**Activity:** Among the lines below, restate word for word only those from the line with "(14 R324). -/" through the line with "else if num = 7", with both end lines kept.
%%
/-- The integer rows (04 R78): M is 0b000 unless the opcode gives it a meaning; S excludes U (R79). -/
def iRow (h : Hdr) (row : Row) (cUsed : Bool) (f : IFn) (o : Ops) : Bool :=
  prd h && f.m < 8 && (!f.s || (row.s && !h.u)) && uOk h row.u o && o.ok h row f.s false cUsed f.t.bits

def m0 (f : IFn) : Bool := f.m == 0

/-- The floating rows (05 R105, R106). -/
def fBits : FTy → Nat
  | .f32 => 32
  | .f64 => 64
  | .f16 | .bf16 => 16

def fRow (h : Hdr) (row : Row) (cUsed : Bool) (f : FTy) (o : Ops) : Bool :=
  prd h && uOk h row.u o && o.ok h row false false cUsed (fBits f)

def fArith (f : FFn) (rm n : Bool) : Bool := (rm || f.rm == 0) && f.rm < 4 && (n || (!f.n1 && !f.n2))

/-- Target of BRX, CALLX and RET (03 R67). -/
def tgtOk (h : Hdr) (a : Src) (n : Nat) : Bool :=
  prd h && noU h && (l64 h || l96 h) && srcOk (l96 h) false true a && nOk a.bcs n

/-- BFX and BFI (04 R84). -/
def bfOk (h : Hdr) (f : IFn) (o : Ops) : Bool :=
  prd h && m0 f && (!f.s || !h.u) && uOk h true o && o.d < 256 && !o.bcs && o.n == 0 &&
  srcOk false f.s false o.a &&
  (if l96 h then
    (match o.b, o.c with
     | .imm p, .imm w => p.toNat < f.t.bits && w.toNat ≤ f.t.bits
     | _, _ => false)
   else l64 h && srcOk false f.s false o.b && srcOk false f.s false o.c &&
    (match o.c with | .vec _ x => x == Xb.idn | _ => true))

/-- The offset of LEA: 8 bits in the 64-bit and 96-bit forms (04 R87). -/
def leaOk (h : Hdr) (f : IFn) (o : Ops) : Bool :=
  iRow h ⟨2, true, 0, false, true, true⟩ true f { o with c := .none } &&
  immOk (if l128 h then f.t.bits else 8) o.c

/-- MOVI (04 R88): the 128-bit form needs a 64-bit type. -/
def moviOk (h : Hdr) (f : IFn) (o : Ops) : Bool :=
  prd h && noU h && m0 f && o.d < 256 && o.b.isNone && o.c.isNone && o.n == 0 &&
  (match h.len with
   | .l64 => immOk 8 o.a
   | .l96 => immOk 32 o.a
   | .l128 => f.t.is64 && immOk 64 o.a)

/-- Shared by the memory class (06 R133-R135): 64 or 96 bits, modifier zero in the 64-bit form. -/
def memOk (h : Hdr) (o : MemOp) : Bool :=
  prd h && noU h && o.d < 256 && o.a < 256 && o.b < 256 && o.sz < 8 && o.ix < 3 && o.fe < 3 && o.ord < 6 &&
  o.xa != .bcs && o.xb != .bcs && (o.bv || o.xa == .id) && (o.ix != 0 || (o.b == 0 && o.xb == .id && !o.nx)) &&
  (l96 h || (l64 h && !o.nx && o.fe == 0 && !o.far && o.ord == 0 &&
    o.off == ((o.off.truncate 8 : Byte).signExtend 32))) &&
  !(o.fe != 0 && o.far)

def szLd (n : Nat) : Bool := n < 7
def szSt (n : Nat) : Bool := n < 7 && n != 1 && n != 3
def noMod (o : MemOp) : Bool := !o.nx && o.fe == 0 && !o.far && o.ord == 0

/-- LDU and STU: no index; BV is SD, which excludes `.b128` (06 R134). -/
def luOk (h : Hdr) (o : MemOp) : Bool :=
  memOk h { o with bv := true } && o.ix == 0 && o.xa == .id && !(o.bv && o.sz == 6)

/-- ATOM, ATOMS, LR, SC (08 R186, R187). -/
def atomOk (h : Hdr) (o : AtomOp) : Bool :=
  prd h && noU h && l96 h && o.op < 9 && o.ix < 3 && o.d < 256 && o.a < 256 && o.b < 256 && o.c < 256 && o.e < 256 &&
  o.xa != .bcs && o.xb != .bcs && (o.bv || o.xa == .id) && (o.ix != 0 || (o.b == 0 && o.xb == .id && !o.nx)) &&
  o.kind < 4 && o.scope < 6 && ((o.kind == 0) == (o.scope == 0)) && (o.op == 7 || o.e == 0) &&
  (!o.sgn || o.op == 1 || o.op == 2) && (!o.nr || o.d == 0)

/-- The engine field set (10 R226): fields of other opcodes are zero. -/
def xOk (h : Hdr) (o : XOp) (gath coll el : Bool) : Bool :=
  prd h && noU h && l128 h && o.d < 16 && o.a < 256 && o.b < 256 && o.c < 256 && o.q < 64 &&
  (if gath then o.f.rb != 0 && o.f.rb < 65536 && o.f.sr < 256 && o.f.sn < 256
   else o.f.rb == 0 && o.f.sr == 0 && o.f.sn == 0) &&
  (if coll then 1 ≤ o.f.k && o.f.k < 8 && o.f.cop < 3 && o.f.cfmt < 4 else o.f.k == 0 && o.f.cop == 0 && o.f.cfmt == 0) &&
  (if el then o.f.esz < 5 else o.f.esz == 0) && o.f.pd < 8

/-- The matrix formats and declared widths (11 R238). -/
def mFmt (fmt nw : Nat) : Bool :=
  fmt < 7 && (nw == 0 || (fmt == 5 && nw < 3) || (fmt == 6 && nw < 7))

/-- The matrix field set (11 R239); every field without a meaning for the opcode is zero. -/
def mOk (h : Hdr) (o : MOp) : Bool :=
  prd h && noU h && l128 h && o.d < 16 && o.a < 256 && o.b < 256 && o.c < 256 && o.set < 8 &&
  1 ≤ o.f.n && o.f.n ≤ 256 && o.f.row < 256 && o.f.pri < 4 && o.f.fmt < 16 && o.f.nw < 16 && o.f.ws < 8 && o.f.tl < 4 &&
  o.f.rm < 4 && o.f.en < 3 && o.f.pd < 8

def once64 (h : Hdr) : Bool := prd h && noU h && l64 h

/-- Conversion descriptors (05 R113). -/
def cvtOk (c : CvtD) : Bool :=
  c.rm < 5 && c.st < 14 && c.dt < 14 && !(6 ≤ c.st && 6 ≤ c.dt) && !(c.sat && 6 ≤ c.dt)

/-- Kinds of SREAD by register (14 R324). -/
def sreadOk (num kind : Nat) : Bool :=
  if num = 0 ∨ num = 2 then kind == 1
  else if num = 1 then kind == 2
  else if num = 7 ∨ num = 13 ∨ num = 14 ∨ num = 15 then kind == 0
  else if num < 13 then kind < 2
  else 16 ≤ num && num < 32 && kind == 3

/-- Counter selectors (14 R326). -/
def pmSelOk (sel : Nat) : Bool :=
  if sel < 64 then sel < 8 else if sel < 128 then sel < 72 else 128 ≤ sel && sel < 144

/-- Stack-core headers: bit 2 is zero, q0-q3 (13 R287, R289). -/
def sPrd (h : Hdr) : Bool := h.stall < 16 && !h.u && h.pr < 4
def sUnp (h : Hdr) : Bool := h.stall < 16 && !h.u && h.pr == 0 && !h.neg

def sSrc (sForm bx : Bool) : Src → Bool
  | .vec r x => !sForm && r < 64 && x == Xb.idn
  | .sca r => r < 32 && (sForm || bx)
  | _ => false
%%
**Result:**
/-- Kinds of SREAD by register (14 R324). -/
def sreadOk (num kind : Nat) : Bool :=
  if num = 0 ∨ num = 2 then kind == 1
  else if num = 1 then kind == 2
  else if num = 7 ∨ num = 13 ∨ num = 14 ∨ num = 15 then kind == 0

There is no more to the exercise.